Work task | Below are the records; give again exactly the line with "d.boot with cleared", the line with "setR (setDmc d", and each line that lies between them, and nothing besides.

Dataset entries |
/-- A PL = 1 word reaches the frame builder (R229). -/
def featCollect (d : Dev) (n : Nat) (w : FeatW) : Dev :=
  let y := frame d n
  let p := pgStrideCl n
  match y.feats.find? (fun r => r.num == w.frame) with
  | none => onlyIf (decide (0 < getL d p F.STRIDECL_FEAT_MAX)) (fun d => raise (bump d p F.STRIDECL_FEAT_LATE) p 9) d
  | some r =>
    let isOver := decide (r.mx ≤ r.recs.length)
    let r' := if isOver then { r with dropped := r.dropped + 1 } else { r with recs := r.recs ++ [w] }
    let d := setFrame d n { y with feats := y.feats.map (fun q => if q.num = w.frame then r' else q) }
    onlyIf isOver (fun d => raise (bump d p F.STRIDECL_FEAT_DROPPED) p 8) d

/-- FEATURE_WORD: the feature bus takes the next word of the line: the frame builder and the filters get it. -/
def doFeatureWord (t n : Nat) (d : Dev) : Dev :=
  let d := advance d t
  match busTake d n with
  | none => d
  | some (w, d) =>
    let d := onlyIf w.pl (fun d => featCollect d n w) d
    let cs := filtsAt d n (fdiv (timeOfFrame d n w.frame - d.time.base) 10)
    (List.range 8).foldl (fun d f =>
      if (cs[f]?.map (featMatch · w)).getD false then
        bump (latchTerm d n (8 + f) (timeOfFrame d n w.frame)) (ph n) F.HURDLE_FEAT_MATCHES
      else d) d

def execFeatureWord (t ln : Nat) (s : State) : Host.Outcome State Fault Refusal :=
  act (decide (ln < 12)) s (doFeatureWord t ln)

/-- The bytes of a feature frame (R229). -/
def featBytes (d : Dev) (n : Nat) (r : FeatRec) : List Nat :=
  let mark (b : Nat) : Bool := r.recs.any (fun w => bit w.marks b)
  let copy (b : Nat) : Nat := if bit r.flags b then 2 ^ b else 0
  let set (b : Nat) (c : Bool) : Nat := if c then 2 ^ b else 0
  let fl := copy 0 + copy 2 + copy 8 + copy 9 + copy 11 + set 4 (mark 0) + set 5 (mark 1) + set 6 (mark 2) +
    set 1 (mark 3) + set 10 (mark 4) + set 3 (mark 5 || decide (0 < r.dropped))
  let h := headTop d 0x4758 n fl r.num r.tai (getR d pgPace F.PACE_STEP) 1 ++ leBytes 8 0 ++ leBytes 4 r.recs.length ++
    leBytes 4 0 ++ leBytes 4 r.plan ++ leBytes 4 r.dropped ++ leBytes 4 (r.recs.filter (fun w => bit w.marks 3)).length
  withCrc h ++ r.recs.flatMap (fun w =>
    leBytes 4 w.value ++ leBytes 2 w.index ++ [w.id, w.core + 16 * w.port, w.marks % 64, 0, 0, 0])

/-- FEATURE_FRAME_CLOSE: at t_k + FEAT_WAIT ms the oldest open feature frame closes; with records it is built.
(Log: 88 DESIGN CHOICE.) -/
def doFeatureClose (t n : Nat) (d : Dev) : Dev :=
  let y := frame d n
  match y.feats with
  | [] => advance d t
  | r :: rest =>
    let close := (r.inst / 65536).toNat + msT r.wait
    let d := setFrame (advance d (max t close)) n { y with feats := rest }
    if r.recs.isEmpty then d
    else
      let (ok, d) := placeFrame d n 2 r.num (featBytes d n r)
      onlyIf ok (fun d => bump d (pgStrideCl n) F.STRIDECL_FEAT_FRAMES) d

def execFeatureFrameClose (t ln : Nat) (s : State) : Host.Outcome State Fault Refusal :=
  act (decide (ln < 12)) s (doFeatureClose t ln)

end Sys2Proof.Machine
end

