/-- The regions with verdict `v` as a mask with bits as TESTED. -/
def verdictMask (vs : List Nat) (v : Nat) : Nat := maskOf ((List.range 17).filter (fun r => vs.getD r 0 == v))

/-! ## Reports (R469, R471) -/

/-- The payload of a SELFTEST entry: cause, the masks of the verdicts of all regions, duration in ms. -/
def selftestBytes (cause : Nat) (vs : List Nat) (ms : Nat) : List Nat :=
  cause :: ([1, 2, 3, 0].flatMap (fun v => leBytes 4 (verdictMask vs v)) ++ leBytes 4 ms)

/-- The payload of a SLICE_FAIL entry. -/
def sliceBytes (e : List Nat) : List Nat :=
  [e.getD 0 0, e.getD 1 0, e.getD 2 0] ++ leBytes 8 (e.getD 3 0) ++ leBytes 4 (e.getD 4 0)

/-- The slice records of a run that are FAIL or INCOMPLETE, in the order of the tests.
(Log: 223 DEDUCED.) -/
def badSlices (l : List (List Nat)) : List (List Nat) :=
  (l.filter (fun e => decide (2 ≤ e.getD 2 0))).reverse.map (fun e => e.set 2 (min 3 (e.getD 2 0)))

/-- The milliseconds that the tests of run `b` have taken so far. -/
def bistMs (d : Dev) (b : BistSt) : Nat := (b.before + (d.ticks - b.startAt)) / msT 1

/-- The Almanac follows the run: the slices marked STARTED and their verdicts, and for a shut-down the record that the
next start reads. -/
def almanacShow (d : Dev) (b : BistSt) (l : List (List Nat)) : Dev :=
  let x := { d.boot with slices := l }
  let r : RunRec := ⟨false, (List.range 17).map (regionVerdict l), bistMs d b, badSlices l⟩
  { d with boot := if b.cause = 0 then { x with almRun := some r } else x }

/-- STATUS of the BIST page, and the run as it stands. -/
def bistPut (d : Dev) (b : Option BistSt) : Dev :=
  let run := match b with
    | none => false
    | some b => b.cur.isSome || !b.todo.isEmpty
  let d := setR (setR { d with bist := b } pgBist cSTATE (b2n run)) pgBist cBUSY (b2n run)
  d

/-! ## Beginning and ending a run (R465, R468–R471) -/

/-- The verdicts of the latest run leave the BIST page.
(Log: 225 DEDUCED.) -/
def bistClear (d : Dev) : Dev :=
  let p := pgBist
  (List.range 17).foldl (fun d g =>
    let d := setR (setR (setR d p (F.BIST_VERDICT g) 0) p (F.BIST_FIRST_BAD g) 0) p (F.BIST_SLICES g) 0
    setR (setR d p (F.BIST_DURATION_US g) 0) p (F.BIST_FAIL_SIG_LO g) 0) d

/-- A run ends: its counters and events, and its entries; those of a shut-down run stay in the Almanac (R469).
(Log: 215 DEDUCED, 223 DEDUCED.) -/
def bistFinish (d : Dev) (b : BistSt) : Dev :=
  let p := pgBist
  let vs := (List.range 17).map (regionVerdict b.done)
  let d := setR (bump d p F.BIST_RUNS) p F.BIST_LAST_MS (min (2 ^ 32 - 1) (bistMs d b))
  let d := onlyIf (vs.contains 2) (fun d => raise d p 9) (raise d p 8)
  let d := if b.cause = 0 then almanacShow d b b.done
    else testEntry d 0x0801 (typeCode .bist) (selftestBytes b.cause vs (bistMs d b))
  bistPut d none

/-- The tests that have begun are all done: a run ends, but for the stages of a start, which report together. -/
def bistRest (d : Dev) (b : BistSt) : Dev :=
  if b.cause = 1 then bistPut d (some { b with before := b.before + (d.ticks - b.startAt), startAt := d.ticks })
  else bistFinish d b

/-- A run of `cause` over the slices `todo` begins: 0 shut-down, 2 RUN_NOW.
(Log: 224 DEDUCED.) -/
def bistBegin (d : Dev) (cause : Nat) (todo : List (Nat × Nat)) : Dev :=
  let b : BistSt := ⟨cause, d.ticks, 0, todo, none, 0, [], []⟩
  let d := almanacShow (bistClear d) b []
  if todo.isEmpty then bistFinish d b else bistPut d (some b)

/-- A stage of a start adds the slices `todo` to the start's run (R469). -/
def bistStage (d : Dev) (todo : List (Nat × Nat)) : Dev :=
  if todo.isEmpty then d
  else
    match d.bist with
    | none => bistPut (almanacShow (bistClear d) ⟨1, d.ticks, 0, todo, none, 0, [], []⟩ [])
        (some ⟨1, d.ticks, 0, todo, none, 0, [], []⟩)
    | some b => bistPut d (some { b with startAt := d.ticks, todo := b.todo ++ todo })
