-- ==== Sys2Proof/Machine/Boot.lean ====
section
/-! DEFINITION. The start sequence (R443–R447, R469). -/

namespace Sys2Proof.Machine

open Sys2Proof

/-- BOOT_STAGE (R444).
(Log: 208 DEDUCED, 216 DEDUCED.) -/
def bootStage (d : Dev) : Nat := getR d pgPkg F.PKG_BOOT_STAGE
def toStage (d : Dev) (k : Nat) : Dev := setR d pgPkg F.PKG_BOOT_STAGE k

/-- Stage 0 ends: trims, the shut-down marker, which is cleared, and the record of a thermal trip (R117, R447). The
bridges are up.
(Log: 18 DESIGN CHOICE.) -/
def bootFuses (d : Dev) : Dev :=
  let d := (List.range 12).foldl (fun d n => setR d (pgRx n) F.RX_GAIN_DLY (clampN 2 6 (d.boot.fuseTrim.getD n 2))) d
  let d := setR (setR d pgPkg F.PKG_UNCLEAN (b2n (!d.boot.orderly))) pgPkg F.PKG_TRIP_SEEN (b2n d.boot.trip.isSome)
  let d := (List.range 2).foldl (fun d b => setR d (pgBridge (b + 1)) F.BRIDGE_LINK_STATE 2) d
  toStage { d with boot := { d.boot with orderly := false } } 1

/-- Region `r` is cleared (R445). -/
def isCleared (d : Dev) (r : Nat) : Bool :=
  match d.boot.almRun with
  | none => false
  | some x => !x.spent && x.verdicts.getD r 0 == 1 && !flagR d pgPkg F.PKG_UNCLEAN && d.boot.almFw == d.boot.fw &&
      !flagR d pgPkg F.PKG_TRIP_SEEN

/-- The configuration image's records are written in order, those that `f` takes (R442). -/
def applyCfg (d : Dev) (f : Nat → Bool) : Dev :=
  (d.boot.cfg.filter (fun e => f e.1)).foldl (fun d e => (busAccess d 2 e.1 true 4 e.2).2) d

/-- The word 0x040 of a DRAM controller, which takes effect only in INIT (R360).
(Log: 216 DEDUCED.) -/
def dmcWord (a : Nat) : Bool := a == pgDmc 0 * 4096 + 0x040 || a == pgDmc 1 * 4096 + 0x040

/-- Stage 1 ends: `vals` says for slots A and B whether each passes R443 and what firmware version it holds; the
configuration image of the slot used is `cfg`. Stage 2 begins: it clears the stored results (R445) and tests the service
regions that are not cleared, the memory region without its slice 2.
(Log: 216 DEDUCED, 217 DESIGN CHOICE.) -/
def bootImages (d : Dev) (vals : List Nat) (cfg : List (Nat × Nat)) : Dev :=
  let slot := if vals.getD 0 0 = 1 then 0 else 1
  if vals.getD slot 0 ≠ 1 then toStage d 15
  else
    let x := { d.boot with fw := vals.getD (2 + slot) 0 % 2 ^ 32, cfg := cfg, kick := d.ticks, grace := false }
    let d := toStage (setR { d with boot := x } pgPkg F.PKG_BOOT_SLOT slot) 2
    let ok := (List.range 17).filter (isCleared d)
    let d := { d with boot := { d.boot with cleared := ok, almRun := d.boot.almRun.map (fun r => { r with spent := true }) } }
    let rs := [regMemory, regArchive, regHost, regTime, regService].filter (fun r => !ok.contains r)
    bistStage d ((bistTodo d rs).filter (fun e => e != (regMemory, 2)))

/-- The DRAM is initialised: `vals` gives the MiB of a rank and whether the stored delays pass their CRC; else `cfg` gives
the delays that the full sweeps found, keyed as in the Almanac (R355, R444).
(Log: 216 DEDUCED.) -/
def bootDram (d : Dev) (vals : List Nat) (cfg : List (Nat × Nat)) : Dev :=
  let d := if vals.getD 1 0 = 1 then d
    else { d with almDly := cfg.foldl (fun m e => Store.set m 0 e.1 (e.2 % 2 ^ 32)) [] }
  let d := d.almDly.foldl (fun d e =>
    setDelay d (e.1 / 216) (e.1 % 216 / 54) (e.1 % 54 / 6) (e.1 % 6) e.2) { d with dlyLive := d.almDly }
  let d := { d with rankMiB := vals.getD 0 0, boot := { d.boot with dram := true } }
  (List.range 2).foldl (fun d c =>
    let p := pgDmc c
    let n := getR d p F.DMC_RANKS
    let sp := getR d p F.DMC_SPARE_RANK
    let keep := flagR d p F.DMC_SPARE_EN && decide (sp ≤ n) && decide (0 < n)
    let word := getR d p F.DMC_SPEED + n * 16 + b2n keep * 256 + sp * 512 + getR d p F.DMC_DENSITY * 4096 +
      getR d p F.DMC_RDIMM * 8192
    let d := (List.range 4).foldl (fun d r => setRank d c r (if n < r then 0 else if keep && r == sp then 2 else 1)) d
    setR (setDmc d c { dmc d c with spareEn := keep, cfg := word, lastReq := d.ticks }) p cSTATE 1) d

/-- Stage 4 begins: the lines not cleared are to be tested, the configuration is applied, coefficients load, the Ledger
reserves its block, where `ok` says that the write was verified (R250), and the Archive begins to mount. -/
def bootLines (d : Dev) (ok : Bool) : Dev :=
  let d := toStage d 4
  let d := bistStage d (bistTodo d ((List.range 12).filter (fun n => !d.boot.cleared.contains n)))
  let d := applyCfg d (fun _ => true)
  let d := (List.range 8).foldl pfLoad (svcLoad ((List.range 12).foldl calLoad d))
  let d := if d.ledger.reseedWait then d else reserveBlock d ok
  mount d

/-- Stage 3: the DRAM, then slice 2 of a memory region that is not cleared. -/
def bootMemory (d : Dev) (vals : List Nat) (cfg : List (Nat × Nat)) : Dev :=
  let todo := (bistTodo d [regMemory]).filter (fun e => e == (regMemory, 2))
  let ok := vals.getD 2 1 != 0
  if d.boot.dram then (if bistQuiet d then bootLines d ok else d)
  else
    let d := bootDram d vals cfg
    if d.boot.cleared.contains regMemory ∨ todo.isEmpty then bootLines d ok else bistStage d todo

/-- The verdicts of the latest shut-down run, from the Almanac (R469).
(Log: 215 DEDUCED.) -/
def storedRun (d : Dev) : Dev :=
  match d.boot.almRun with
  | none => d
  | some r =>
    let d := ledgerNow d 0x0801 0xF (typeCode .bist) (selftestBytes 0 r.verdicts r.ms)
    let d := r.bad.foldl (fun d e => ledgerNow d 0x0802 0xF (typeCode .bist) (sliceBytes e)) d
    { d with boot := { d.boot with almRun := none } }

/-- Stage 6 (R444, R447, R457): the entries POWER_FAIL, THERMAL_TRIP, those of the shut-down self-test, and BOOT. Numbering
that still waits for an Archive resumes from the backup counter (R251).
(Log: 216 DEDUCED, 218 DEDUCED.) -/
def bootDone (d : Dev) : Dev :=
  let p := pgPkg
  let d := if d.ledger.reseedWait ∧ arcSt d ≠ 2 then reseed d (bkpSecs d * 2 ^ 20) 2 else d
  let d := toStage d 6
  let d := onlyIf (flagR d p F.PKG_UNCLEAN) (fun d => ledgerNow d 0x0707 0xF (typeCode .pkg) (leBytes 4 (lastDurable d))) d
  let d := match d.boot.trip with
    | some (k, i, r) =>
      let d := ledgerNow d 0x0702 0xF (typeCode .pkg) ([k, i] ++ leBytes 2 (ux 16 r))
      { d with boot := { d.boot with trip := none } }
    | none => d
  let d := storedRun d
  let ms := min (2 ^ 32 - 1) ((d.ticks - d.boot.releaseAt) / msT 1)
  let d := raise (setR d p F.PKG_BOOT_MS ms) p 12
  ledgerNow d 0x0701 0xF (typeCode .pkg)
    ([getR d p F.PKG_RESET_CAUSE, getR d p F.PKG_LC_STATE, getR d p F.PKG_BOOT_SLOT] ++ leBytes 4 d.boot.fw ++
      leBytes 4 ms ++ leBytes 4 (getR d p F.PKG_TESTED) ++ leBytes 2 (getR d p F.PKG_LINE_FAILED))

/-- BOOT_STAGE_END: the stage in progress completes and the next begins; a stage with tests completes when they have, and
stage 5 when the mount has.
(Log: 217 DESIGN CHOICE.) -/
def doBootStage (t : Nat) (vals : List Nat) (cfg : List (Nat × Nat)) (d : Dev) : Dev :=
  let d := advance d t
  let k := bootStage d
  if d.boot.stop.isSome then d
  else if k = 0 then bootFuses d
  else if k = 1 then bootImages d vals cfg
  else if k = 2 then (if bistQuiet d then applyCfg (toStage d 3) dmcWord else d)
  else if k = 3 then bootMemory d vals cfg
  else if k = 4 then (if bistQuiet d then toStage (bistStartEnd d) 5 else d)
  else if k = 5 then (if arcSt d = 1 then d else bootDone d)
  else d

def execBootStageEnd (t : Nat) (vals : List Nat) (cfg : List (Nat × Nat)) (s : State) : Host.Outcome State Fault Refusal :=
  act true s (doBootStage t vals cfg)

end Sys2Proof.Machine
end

Your solution |
    let d := { d with boot := { d.boot with cleared := ok, almRun := d.boot.almRun.map (fun r => { r with spent := true }) } }
    let rs := [regMemory, regArchive, regHost, regTime, regService].filter (fun r => !ok.contains r)
    bistStage d ((bistTodo d rs).filter (fun e => e != (regMemory, 2)))

/-- The DRAM is initialised: `vals` gives the MiB of a rank and whether the stored delays pass their CRC; else `cfg` gives
the delays that the full sweeps found, keyed as in the Almanac (R355, R444).
(Log: 216 DEDUCED.) -/
def bootDram (d : Dev) (vals : List Nat) (cfg : List (Nat × Nat)) : Dev :=
  let d := if vals.getD 1 0 = 1 then d
    else { d with almDly := cfg.foldl (fun m e => Store.set m 0 e.1 (e.2 % 2 ^ 32)) [] }
  let d := d.almDly.foldl (fun d e =>
    setDelay d (e.1 / 216) (e.1 % 216 / 54) (e.1 % 54 / 6) (e.1 % 6) e.2) { d with dlyLive := d.almDly }
  let d := { d with rankMiB := vals.getD 0 0, boot := { d.boot with dram := true } }
  (List.range 2).foldl (fun d c =>
    let p := pgDmc c
    let n := getR d p F.DMC_RANKS
    let sp := getR d p F.DMC_SPARE_RANK
    let keep := flagR d p F.DMC_SPARE_EN && decide (sp ≤ n) && decide (0 < n)
    let word := getR d p F.DMC_SPEED + n * 16 + b2n keep * 256 + sp * 512 + getR d p F.DMC_DENSITY * 4096 +
      getR d p F.DMC_RDIMM * 8192
    let d := (List.range 4).foldl (fun d r => setRank d c r (if n < r then 0 else if keep && r == sp then 2 else 1)) d
    setR (setDmc d c { dmc d c with spareEn := keep, cfg := word, lastReq := d.ticks }) p cSTATE 1) d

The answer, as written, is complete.